Problem to work on: From the records below, output exactly the lines running from the line containing "s.flt.depth = 0" through the line containing "let b := aluRight (s.eng i.e) f", and no others.
+ + + + +
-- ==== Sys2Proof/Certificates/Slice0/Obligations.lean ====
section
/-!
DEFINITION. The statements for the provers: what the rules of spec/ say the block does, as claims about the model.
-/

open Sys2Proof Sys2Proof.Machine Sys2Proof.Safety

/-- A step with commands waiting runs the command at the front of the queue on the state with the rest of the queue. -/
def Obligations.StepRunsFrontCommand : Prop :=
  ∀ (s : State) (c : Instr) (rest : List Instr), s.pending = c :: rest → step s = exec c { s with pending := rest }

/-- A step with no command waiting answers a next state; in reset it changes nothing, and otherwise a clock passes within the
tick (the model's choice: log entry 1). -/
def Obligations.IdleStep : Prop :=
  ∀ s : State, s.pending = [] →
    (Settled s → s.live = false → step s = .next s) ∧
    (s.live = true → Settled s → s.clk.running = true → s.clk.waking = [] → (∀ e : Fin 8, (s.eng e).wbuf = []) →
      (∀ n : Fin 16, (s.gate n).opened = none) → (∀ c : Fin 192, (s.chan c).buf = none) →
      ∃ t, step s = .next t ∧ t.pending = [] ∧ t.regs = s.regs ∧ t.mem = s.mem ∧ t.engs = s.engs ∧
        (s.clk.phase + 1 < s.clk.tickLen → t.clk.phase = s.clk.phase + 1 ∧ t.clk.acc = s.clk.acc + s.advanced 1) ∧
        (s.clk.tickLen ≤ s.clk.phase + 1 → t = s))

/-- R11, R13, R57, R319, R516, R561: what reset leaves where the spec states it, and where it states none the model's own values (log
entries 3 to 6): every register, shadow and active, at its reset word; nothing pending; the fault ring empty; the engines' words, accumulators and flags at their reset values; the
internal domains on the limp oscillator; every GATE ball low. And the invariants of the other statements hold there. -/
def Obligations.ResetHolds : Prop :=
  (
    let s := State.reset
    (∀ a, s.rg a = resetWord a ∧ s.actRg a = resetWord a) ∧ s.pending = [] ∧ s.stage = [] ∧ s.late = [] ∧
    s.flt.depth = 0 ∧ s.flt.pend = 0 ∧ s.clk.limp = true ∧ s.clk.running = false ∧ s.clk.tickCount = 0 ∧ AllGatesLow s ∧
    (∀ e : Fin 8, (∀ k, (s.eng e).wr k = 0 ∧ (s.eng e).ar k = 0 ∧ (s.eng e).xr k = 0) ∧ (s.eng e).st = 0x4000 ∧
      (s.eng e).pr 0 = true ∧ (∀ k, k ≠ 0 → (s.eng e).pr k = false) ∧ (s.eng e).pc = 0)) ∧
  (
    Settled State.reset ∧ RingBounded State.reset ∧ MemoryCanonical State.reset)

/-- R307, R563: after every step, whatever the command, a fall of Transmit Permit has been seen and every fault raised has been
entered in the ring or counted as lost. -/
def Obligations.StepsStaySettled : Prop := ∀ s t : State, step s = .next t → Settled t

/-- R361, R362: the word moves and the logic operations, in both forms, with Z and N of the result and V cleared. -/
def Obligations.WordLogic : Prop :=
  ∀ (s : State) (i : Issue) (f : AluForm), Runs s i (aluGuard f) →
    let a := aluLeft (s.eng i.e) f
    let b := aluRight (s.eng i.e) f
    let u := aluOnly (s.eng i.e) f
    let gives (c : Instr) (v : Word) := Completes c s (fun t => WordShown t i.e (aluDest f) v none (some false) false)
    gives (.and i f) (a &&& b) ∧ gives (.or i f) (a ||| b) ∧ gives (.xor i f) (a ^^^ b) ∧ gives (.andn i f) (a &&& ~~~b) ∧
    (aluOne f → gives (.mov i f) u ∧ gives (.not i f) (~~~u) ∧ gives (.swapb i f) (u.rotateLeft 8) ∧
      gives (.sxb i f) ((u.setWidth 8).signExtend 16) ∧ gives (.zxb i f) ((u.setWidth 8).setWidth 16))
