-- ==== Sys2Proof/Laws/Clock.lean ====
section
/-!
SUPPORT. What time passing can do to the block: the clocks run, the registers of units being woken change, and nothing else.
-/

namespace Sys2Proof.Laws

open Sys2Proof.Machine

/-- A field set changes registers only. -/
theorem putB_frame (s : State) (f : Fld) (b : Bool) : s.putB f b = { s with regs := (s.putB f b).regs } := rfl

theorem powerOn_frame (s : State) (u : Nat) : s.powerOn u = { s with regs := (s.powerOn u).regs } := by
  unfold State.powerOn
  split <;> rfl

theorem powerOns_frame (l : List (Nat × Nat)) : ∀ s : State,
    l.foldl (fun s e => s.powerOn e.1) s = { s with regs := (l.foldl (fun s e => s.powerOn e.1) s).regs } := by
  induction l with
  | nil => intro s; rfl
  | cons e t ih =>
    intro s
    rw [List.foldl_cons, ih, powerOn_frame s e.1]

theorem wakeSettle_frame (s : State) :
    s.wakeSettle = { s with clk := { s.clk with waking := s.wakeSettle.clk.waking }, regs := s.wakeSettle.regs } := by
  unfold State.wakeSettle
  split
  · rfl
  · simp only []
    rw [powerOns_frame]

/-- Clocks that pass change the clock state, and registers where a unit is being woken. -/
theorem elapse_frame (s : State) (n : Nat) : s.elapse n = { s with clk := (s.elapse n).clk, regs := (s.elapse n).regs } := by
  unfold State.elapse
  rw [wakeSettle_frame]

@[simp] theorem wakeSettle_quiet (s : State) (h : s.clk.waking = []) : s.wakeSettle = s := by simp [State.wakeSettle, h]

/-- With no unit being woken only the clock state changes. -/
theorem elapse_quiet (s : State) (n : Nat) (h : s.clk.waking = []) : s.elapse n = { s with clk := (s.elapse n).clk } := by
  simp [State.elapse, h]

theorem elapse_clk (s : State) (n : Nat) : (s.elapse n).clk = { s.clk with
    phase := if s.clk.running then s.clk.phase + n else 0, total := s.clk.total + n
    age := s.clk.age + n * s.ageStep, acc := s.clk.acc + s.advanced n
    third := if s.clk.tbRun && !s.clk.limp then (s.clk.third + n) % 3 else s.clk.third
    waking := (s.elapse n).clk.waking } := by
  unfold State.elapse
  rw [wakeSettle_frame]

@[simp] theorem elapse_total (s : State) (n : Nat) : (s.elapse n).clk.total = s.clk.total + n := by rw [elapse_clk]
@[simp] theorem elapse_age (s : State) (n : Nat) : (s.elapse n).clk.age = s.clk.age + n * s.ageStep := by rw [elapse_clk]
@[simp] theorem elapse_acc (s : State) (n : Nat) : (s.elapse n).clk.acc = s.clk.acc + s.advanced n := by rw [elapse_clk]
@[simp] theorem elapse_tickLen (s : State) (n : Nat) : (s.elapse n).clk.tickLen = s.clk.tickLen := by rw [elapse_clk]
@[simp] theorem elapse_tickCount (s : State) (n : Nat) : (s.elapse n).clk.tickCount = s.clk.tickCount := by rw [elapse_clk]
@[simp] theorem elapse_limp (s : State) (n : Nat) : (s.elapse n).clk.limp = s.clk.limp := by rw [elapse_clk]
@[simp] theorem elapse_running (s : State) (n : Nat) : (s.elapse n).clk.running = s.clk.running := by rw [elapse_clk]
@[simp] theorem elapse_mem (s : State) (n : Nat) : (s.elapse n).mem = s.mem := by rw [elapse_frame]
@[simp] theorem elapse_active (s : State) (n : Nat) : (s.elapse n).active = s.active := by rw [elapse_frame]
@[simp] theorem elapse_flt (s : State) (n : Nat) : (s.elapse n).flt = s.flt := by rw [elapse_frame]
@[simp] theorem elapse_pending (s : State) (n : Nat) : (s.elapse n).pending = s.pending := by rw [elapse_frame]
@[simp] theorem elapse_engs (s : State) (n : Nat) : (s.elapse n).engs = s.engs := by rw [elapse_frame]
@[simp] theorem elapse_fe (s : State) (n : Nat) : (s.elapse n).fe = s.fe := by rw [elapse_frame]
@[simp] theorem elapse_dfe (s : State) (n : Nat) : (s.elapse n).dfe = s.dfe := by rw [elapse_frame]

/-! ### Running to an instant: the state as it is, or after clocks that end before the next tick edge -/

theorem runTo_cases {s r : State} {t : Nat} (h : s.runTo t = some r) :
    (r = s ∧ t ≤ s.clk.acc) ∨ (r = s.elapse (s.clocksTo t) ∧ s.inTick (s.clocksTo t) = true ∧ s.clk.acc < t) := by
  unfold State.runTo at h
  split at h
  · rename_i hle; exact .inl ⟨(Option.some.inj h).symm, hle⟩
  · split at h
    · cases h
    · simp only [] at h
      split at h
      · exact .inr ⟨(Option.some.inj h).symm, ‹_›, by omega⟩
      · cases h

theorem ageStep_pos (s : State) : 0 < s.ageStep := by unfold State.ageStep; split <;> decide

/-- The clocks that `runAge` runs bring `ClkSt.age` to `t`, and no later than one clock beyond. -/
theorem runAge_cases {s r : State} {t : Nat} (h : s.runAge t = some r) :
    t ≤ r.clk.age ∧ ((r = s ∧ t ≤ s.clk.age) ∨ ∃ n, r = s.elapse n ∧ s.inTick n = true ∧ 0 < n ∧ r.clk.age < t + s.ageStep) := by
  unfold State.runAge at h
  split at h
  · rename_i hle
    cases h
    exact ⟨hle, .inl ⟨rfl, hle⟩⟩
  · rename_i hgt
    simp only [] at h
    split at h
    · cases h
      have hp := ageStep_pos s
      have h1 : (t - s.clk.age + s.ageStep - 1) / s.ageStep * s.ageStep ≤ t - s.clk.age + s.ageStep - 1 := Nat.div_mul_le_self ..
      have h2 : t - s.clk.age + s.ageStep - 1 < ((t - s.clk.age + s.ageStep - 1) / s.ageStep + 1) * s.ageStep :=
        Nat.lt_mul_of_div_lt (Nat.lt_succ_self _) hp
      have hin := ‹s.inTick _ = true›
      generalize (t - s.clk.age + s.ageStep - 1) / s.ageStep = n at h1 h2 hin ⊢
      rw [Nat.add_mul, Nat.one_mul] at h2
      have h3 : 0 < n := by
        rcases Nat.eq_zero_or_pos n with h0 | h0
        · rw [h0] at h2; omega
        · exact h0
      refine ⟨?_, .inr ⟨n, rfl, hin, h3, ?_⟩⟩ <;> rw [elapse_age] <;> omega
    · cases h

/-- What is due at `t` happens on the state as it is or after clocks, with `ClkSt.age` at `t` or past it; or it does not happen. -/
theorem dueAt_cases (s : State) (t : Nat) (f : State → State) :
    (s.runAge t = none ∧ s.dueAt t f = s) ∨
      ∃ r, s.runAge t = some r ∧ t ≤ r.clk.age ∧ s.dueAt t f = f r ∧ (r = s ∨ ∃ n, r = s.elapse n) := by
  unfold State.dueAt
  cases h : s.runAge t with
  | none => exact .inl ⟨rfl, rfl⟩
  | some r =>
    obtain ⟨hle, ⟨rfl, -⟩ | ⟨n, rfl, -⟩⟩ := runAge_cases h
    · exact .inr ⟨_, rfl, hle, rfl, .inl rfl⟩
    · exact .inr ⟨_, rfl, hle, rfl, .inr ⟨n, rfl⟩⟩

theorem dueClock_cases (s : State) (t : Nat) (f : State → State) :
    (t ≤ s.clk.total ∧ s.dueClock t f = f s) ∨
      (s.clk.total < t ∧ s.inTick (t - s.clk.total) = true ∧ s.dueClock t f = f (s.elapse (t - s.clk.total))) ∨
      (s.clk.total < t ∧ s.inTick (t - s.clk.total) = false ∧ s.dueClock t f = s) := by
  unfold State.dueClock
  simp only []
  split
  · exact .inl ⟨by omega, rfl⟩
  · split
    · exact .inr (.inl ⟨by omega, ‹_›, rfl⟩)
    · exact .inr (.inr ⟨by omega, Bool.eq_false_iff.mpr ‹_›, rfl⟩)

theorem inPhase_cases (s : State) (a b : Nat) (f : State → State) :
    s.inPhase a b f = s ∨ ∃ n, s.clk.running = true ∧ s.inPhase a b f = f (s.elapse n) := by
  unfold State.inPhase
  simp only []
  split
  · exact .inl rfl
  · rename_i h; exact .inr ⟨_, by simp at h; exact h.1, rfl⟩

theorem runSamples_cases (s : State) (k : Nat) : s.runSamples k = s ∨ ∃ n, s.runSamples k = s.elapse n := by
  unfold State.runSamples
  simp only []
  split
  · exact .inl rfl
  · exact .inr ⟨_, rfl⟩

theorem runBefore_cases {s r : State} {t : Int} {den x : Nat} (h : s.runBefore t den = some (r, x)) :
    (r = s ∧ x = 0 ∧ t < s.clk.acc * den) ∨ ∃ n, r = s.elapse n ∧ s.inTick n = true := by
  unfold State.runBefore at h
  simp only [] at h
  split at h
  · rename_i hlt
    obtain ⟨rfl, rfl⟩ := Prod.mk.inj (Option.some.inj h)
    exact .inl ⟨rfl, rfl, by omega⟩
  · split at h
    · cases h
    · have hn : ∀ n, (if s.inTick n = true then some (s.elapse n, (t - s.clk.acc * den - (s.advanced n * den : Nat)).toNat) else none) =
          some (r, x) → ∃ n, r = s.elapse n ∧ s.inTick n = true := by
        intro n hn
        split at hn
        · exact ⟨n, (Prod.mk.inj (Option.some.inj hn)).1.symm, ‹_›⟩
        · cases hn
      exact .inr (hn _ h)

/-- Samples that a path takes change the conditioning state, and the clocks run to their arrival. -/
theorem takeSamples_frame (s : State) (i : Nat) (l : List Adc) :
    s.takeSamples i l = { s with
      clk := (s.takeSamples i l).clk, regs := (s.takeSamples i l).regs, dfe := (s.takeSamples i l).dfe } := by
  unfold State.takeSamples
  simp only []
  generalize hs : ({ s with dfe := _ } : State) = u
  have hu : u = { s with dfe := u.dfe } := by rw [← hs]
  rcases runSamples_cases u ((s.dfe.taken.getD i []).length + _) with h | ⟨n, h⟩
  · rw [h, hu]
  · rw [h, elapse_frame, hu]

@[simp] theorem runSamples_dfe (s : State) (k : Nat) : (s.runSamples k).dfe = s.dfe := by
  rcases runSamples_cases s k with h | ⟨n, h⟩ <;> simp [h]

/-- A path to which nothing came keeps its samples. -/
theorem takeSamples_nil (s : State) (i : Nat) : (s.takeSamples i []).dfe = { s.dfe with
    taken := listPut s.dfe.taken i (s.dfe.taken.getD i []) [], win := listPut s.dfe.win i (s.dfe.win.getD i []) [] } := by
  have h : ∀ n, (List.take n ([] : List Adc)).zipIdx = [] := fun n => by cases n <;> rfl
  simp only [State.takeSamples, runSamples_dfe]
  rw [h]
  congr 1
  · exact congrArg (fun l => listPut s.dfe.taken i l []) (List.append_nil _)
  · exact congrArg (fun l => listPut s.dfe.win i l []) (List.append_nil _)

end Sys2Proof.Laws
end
+ + + + +
Result for this exercise:
    s.flt.depth = 0 ∧ s.flt.pend = 0 ∧ s.clk.limp = true ∧ s.clk.running = false ∧ s.clk.tickCount = 0 ∧ AllGatesLow s ∧
    (∀ e : Fin 8, (∀ k, (s.eng e).wr k = 0 ∧ (s.eng e).ar k = 0 ∧ (s.eng e).xr k = 0) ∧ (s.eng e).st = 0x4000 ∧
      (s.eng e).pr 0 = true ∧ (∀ k, k ≠ 0 → (s.eng e).pr k = false) ∧ (s.eng e).pc = 0)) ∧
  (
    Settled State.reset ∧ RingBounded State.reset ∧ MemoryCanonical State.reset)

/-- R307, R563: after every step, whatever the command, a fall of Transmit Permit has been seen and every fault raised has been
entered in the ring or counted as lost. -/
def Obligations.StepsStaySettled : Prop := ∀ s t : State, step s = .next t → Settled t

/-- R361, R362: the word moves and the logic operations, in both forms, with Z and N of the result and V cleared. -/
def Obligations.WordLogic : Prop :=
  ∀ (s : State) (i : Issue) (f : AluForm), Runs s i (aluGuard f) →
    let a := aluLeft (s.eng i.e) f
    let b := aluRight (s.eng i.e) f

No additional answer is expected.